The 76th International Venice Film Festival’s Lion of the Future - Luigi de Laurentiis Award for Best Debut Feature was picked up by Sudanese director Amjad Abu Alala for his film You Will Die at Twenty, receiving a prize of USD 100,000. “I was very much affected by the revolution while writing the scenario of the film, and very keen on exiting or rebelling from the reality”, declared Abu Alala in a BBC interview. “You Will Die at Twenty” joins two other AFAC-supported films which received the Lion of the Future in Venice in recent years, namely Tunisian director Ala Eddine Slim’s The Last of Us in 2016 and Syrian director Soudade Kaadan’s The Day I Lost My Shadow in 2018.

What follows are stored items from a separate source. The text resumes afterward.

-- ==== Sys2Proof/Machine/Policy.lean ====
section
/-! DEFINITION. POLICY commands as the management plane judges and acknowledges them (R195, R526). -/

namespace Sys2Proof.Machine

/-- Send POLICY_ACK for the command in work (R195). -/
def policyAck (tag : BitVec 16) (status detail : Nat) (s : State) : State := a3Down (.ack tag status detail) s

/-- The first byte of 18 to 63 with a bit the command leaves reserved (R195). -/
def policyRsvd (masks : List (Nat × Nat)) (d : Bytes) : Option Nat :=
  (List.range 46).find? (fun i => byteAt d (18 + i) &&& (255 - ((masks.find? (fun e => e.1 == 18 + i)).map (·.2)).getD 0) != 0) |>.map (· + 18)

/-- What a command answers: status, DETAIL and the state it leaves. -/
abbrev PolicyOut := Nat × Nat × State

/-- Carry out one class command that POLICY_MESSAGE has dispatched: reserved bits, then ranges, then its own refusals and its effect (R195). -/
def policyRun (cls cmd : Nat) (masks : List (Nat × Nat)) (bad : Bytes → Option Nat) (act : Bytes → State → PolicyOut) (s : State) : State :=
  match s.mgmt.disp with
  | none => s
  | some (tag, d) =>
    if byteAt d 16 != cls || byteAt d 17 != cmd then s
    else
      let s := s.modMgmt fun m => { m with disp := none }
      match policyRsvd masks d with
      | some i => policyAck tag 0x11 i s
      | none => match bad d with
        | some i => policyAck tag 0x14 i s
        | none =>
          let (st, dt, s) := act d s
          policyAck tag st dt s

/-- The commands of each class (Tables PWR-7, HEAT-5, PUMP-4, WARD-6, MGMT-10 and START-3). -/
def policyCmds (cls : Nat) : Nat :=
  if cls = 1 then 5 else if cls = 2 then 3 else if cls = 3 then 8 else if cls = 4 then 12 else if cls = 5 then 4 else if cls = 6 then 1 else 0

/-- A setting of the power-policy record has changed (R503). -/
def powerChanged (s : State) : State := s.modMgmt fun m => { m with powerDirty := true }

end Sys2Proof.Machine
end

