/-- One millisecond of the ageing span. -/
def spanMs (s : State) (a : AgeSpan) : AgeSpan :=
  let v := (sMeas s).floor.toNat
  { n := a.n + 1, speedSum := a.speedSum + v, speedMin := if a.n = 0 then v else min a.speedMin v, speedMax := max a.speedMax v,
    dutySum := a.dutySum + s.pump.duty, spoilt := a.spoilt || !ageingFits s }

/-- SPEED_LOOP in RUN: the target ramps, and the duty takes a value within 0 to 4,000 that the spec leaves to the law (R795).
`limited` says that the RUN current limit acted in every PWM period of the last 1 ms (R575). -/
def speedLoop (limited : Bool) (s : State) : State :=
  if s.pump.st != .run || !s.stew then s
  else
    let (d, s) := drawBelow 4001 s
    let r : Rat := ((speedRef s : Nat) : Rat)
    let s := s.modPump fun q =>
      let t := q.target
      let t := if t < r then min r (t + ((q.up : Nat) : Rat) / 1000) else max r (t - ((q.down : Nat) : Rat) / 1000)
      { q with target := t, duty := d, duty500 := if t = 500 then some d else q.duty500, limitMs := if limited then q.limitMs + 1 else 0,
               runMs := min 60000 (q.runMs + 1), attempts := if 60000 ≤ q.runMs + 1 then 0 else q.attempts }
    s.modPump fun q => { q with capture := q.capture.map (captureMs s), span := spanMs s q.span }

/-! ### Ageing (R579, R580) -/

/-- The expected duty at a speed, between the neighbouring baseline points. -/
def expectedDuty : List BasePoint → Rat → Option Rat
  | a :: b :: r, v =>
    if ((a.rpm : Nat) : Rat) ≤ v && v ≤ ((b.rpm : Nat) : Rat) then
      some (a.duty + (b.duty - a.duty) * (v - ((a.rpm : Nat) : Rat)) / (((b.rpm : Nat) : Rat) - ((a.rpm : Nat) : Rat)))
    else expectedDuty (b :: r) v
  | _, _ => none

/-- The ageing index, none before an evaluation. -/
def ageIndex (s : State) : Option Rat := if s.pump.evals.isEmpty then none else some (meanR s.pump.evals)

/-- The level an index leads to (R580). -/
def ageLevelOf (level : Nat) (x : Rat) : Nat :=
  if (30 : Rat) / 100 ≤ x || (level == 2 && decide ((28 : Rat) / 100 ≤ x)) then 2
  else if (15 : Rat) / 100 ≤ x || (level != 0 && decide ((13 : Rat) / 100 ≤ x)) then 1 else 0

/-- PUMP_AGEING (Table PUMP-6). -/
def pumpAgeing (s : State) : State :=
  a6Rec 0x0303 [(20, 1, s.pump.ageLevel), (22, 2, codeS 16 (1 / 1000) ((ageIndex s).getD 0)), (24, 2, s.pump.ageSpeed)] s

/-- Measured duty over expected duty (R579); a baseline duty of 0 leaves the ratio open (log entry 88). -/
def dutyRatio (m e : Rat) : Rat := if e = 0 then (((Config.zeroRatio 3 0).toNat : Nat) : Rat) else m / e

/-- AGEING_EVALUATION, every 10 s: a span that qualifies gives an evaluation (R579, R580). -/
def ageingEval (s : State) : State :=
  let a := s.pump.span
  let s := s.modPump fun q => { q with span := {} }
  let mean : Rat := ((a.speedSum : Nat) : Rat) / ((a.n : Nat) : Rat)
  if a.n = 0 || a.spoilt || s.pump.st != .run || decide (((a.speedMax : Nat) : Rat) > mean * 101 / 100) || decide (((a.speedMin : Nat) : Rat) < mean * 99 / 100) then s
  else match expectedDuty s.pump.baseline mean with
    | none => s
    | some e =>
      let s := s.modPump fun q => { q with evals := ((dutyRatio (((a.dutySum : Nat) : Rat) / ((a.n : Nat) : Rat)) e - 1) :: q.evals).take 16, ageSpeed := (rne mean).toNat }
      let l := ageLevelOf s.pump.ageLevel ((ageIndex s).getD 0)
      if l = s.pump.ageLevel then s else pumpAgeing (s.modPump fun q => { q with ageLevel := l })

/-- The pump-baseline record: each point's speed, duty, inlet and fluid, rationals as numerator and denominator. -/
def baselineBody (l : List BasePoint) : List Int :=
  l.flatMap (fun p => [((p.rpm : Nat) : Int), p.duty.num, (p.duty.den : Int), p.inlet.num, (p.inlet.den : Int), ((p.fluid : Nat) : Int)])

/-- BASELINE_POINT: 15 s at a point have run; after the third the baseline is in force and stored (R577). -/
def baselinePoint (s : State) : State :=
  match s.pump.capture with
  | none => s
  | some c =>
    if c.ms < 15000 then s
    else
      let p : BasePoint := { rpm := captureSpeed s c, duty := ((c.dutySum : Nat) : Rat) / 10000,
                             inlet := if c.inletN = 0 then 0 else c.inletSum / ((c.inletN : Nat) : Rat), fluid := s.pump.fluid }
      let done := c.done ++ [p]
      if done.length < 3 then s.modPump fun q => { q with capture := some { done := done, modeBefore := c.modeBefore } }
      else
        let s := s.modPump fun q => { q with capture := none, baseline := done, evals := [] }
        setMode c.modeBefore (loopEvent 5 3 (queueStore 3 (baselineBody done) s))

/-! ### Flows and the mass balance (R582 to R589) -/

/-- Both flows read below −0.05 L/min. -/
def flowsReverse (s : State) : Bool :=
  match sensorVal s 28, sensorVal s 29 with
  | some a, some b => decide (a < -5) && decide (b < -5)
  | _, _ => false

/-- REVERSE_FLOW_DETECT: 2 s have run (R588). -/
def reverseDetect (s : State) : State :=
  if flowsReverse s && !s.pump.reverse then loopEvent 1 ((sensorVal s 28).getD 0) (s.modPump fun q => { q with reverse := true }) else s

/-- The inlet flow lies below 0.9 × q_min. -/
def flowLow (s : State) : Bool :=
  match sensorVal s 28 with
  | some a => decide (10 * a < 9 * ((s.pump.qMin : Nat) : Int))
  | none => false

/-- LOW_FLOW_DETECT: 5 s have run at AT_LIMIT (R589). -/
def lowFlowDetect (s : State) : State :=
  if flowLow s && atLimit s && !s.pump.lowTold then loopEvent 2 ((sensorVal s 28).getD 0) (s.modPump fun q => { q with lowTold := true, lowOk := 0 }) else s

/-- The inlet flow is valid and at or above q_min. -/
def flowOk (s : State) : Bool :=
  match sensorVal s 28 with
  | some a => decide (((s.pump.qMin : Nat) : Int) ≤ a)
  | none => false

/-- LEAK_BLIND follows the tape fault and the suspension; each change is recorded (R585). -/
def judgeBlind (s : State) : State :=
  let b := s.pump.tapeFault && s.pump.suspended
  if b == s.pump.blind then s else loopEvent (if b then 3 else 4) 0 (s.modPump fun q => { q with blind := b })

/-- The tolerance of R582 in 0.01 L/min. -/
def massTolerance (qin : Rat) : Rat := 3 / 100 * (if qin < 0 then -qin else qin) + 5

/-- The two flow means of a module cycle, none where a sample is invalid or missing (R582, R583). -/
def cycleFlows (s : State) : Option (Rat × Rat) :=
  let l := s.pump.flows
  if l.isEmpty || l.any (fun e => e.1.isNone || e.2.isNone) then none
  else some (meanR (l.map (fun e => ((e.1.getD 0 : Int) : Rat))), meanR (l.map (fun e => ((e.2.getD 0 : Int) : Rat))))

/-- LEAK_VERDICT (Table PUMP-6). -/
def leakRec (source : Nat) (on : Bool) (s : State) : State :=
  a6Rec 0x0304 [(20, 1, source), (21, 1, b2n on), (22, 2, readCode (sensorVal s 28)), (24, 2, readCode (sensorVal s 29)),
    (26, 2, codeU 16 1 (massTolerance (((sensorVal s 28).getD 0 : Int) : Rat)))] s

/-- Latch a leak verdict, write it to the store and record it; a verdict that stands stays (R581, R586). -/
def latchLeak (source : Nat) (s : State) : State :=
  if s.pump.leak != 0 then s
  else leakRec source true (queueStore 4 [((source : Nat) : Int)] (abortCapture (s.modPump fun q => { q with leak := source })))
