-- ==== Sys2Proof/Machine/Bus.lean ====
section
/-! DEFINITION. The CAN FD controllers: receiving, joining, errors, sleep, row-time synchronisation, the mailbox and the module's own messages (R597 to R633). -/

namespace Sys2Proof.Machine

/-! ### Receiving (R600, R621, R622) -/

/-- The least body length of a message (Table BUS-6), none for a MSG outside the catalogue. -/
def minLen (msg : Nat) (body : Bytes) : Option Nat :=
  if msg = 0x01 then some 6 else if msg = 0x02 then some 4 else if msg = 0x03 then some 6 else if msg = 0x04 then some 10
  else if msg = 0x10 then some (8 + 2 * byteAt body 3) else if msg = 0x20 then some 16 else if msg = 0x21 then some (8 + 4 * byteAt body 5)
  else if msg = 0x22 then some 8 else if msg = 0x30 then some 43 else if msg = 0x31 then some (4 + 4 * byteAt body 1) else if msg = 0x32 then some 41
  else if msg = 0x40 then some 20 else if msg = 0x41 then some 12 else if msg = 0x50 then some 4 else if msg = 0x60 then some 16
  else if msg = 0x61 || msg = 0x62 || msg = 0x63 then some 0
  else if 0x70 ≤ msg && msg ≤ 0x7F then some 0 else none

/-- Messages sent retried (Table BUS-6). -/
def retriedMsg (msg : Nat) : Bool := [0x01, 0x02, 0x03, 0x04, 0x22, 0x50, 0x60, 0x61, 0x62, 0x63].contains msg

/-- Why a frame is dropped (R621). -/
inductive DropWhy where
  | foreign
  | silent
  | malformed
  | innerOver
  deriving DecidableEq, Repr

/-- The receive checks, in order; `fd` says that the frame is an FD frame in extended format. -/
def frameCheck (s : State) (b : Nat) (fd : Bool) (f : Frame) : Option DropWhy :=
  if !fd then some .foreign
  else if f.addr && f.dest != nodeId s b then some .silent
  else if f.data.length < 4 then some .malformed
  else if f.data.length < 4 + f.len then some .innerOver
  else if f.version != 1 then some .malformed
  else if f.msg / 16 != f.cls then some .malformed
  else match minLen f.msg f.body with
    | none => some .malformed
    | some n => if f.len < n then some .malformed else if f.cls == 7 && s.mgmt.fuses.lc != .maker then some .silent else none

/-- Count a dropped frame. -/
def countDrop (b : Nat) (w : DropWhy) (s : State) : State :=
  s.modBus b fun x => match w with
    | .foreign => { x with foreign := x.foreign + 1 }
    | .silent => x
    | .malformed => { x with malformed := x.malformed + 1 }
    | .innerOver => { x with innerOver := x.innerOver + 1 }

/-- The controller receives: enabled, in operation and awake. -/
def canHear (s : State) (b : Nat) : Bool :=
  let x := s.onBus b
  s.stew && busEnabled s b && x.join != .off && !x.busOff && !x.asleep

/-- Store a frame in the receive FIFO. -/
def storeRx (f : Frame) (x : Bus) : Bus :=
  { x with rx := tput none x.rx (12 + x.next) (some f), next := (x.next + 1) % 20, fill := x.fill + 1 }

/-- A frame with this node's own ID that it did not send: in the listen it is counted among those heard; after the join it ends the join (R605, R607). -/
def ownIdHeard (b : Nat) (s : State) : State :=
  if (s.onBus b).join == .joined then
    busJoinRec b 4 (s.modBus b fun x => { x with join := .listening, conflict := true, result := 4, srcs := [] })
  else s

/-- A frame that has passed the checks and stands in the FIFO takes effect: not a duplicate, and in restricted operation only SYNC, WARDEN_HB and ALLOC (R608, R622). -/
def takeFrame (b : Nat) (f : Frame) (act : Frame → State → State) (s : State) : State :=
  let x := s.onBus b
  let key := 256 * f.src + f.msg
  let dup := retriedMsg f.msg && (match tget none x.last key with
    | some (q, t) => q == f.seq && decide (s.now - t ≤ ticksPerSecond)
    | none => false)
  if dup then s.modBus b fun x => { x with dups := x.dups + 1 }
  else
    let s := s.modBus b fun x => { x with last := if retriedMsg f.msg then tput none x.last key (some (f.seq, s.now)) else x.last }
    if x.join == .joined || f.msg == 0x22 || f.msg == 0x20 || f.msg == 0x31 then act f s else s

Furthermore, A Son by Tunisian director Mehdi Barsaoui received the Orizzonti Best Actor Award for Sami Bouajila’s role, as well as the Interfilm prize for best film. “Presenting our film at the Mostra in Venice, one of the most prestigious cinema festivals in the world, is a consecration by itself. It has been an exceptional week, from the presentation of the film in world premiere, to the ensuing standing ovation; it was a dream that was becoming reality. And then the cherry on top: the film was doubly awarded. We are dancing on a small cloud”, commented Barsaoui. (To watch the film trailer, click here.)
Concurrently, the Lebanese film All This Victory by Ahmad Ghossein was the grand winner at the 34th Venice International Film Critics Week, bringing home the Grand Prize, the Audience Award – Comune di Taranto, and the Mario Serandrei – Hotel Saturnia International Award for Best Technical Contribution.
On the sidelines of the festival, Moroccan director Ismael Ferroukhi’s Mica was awarded the El Gouna Film Festival Award at the 7th Final Cut in Venice.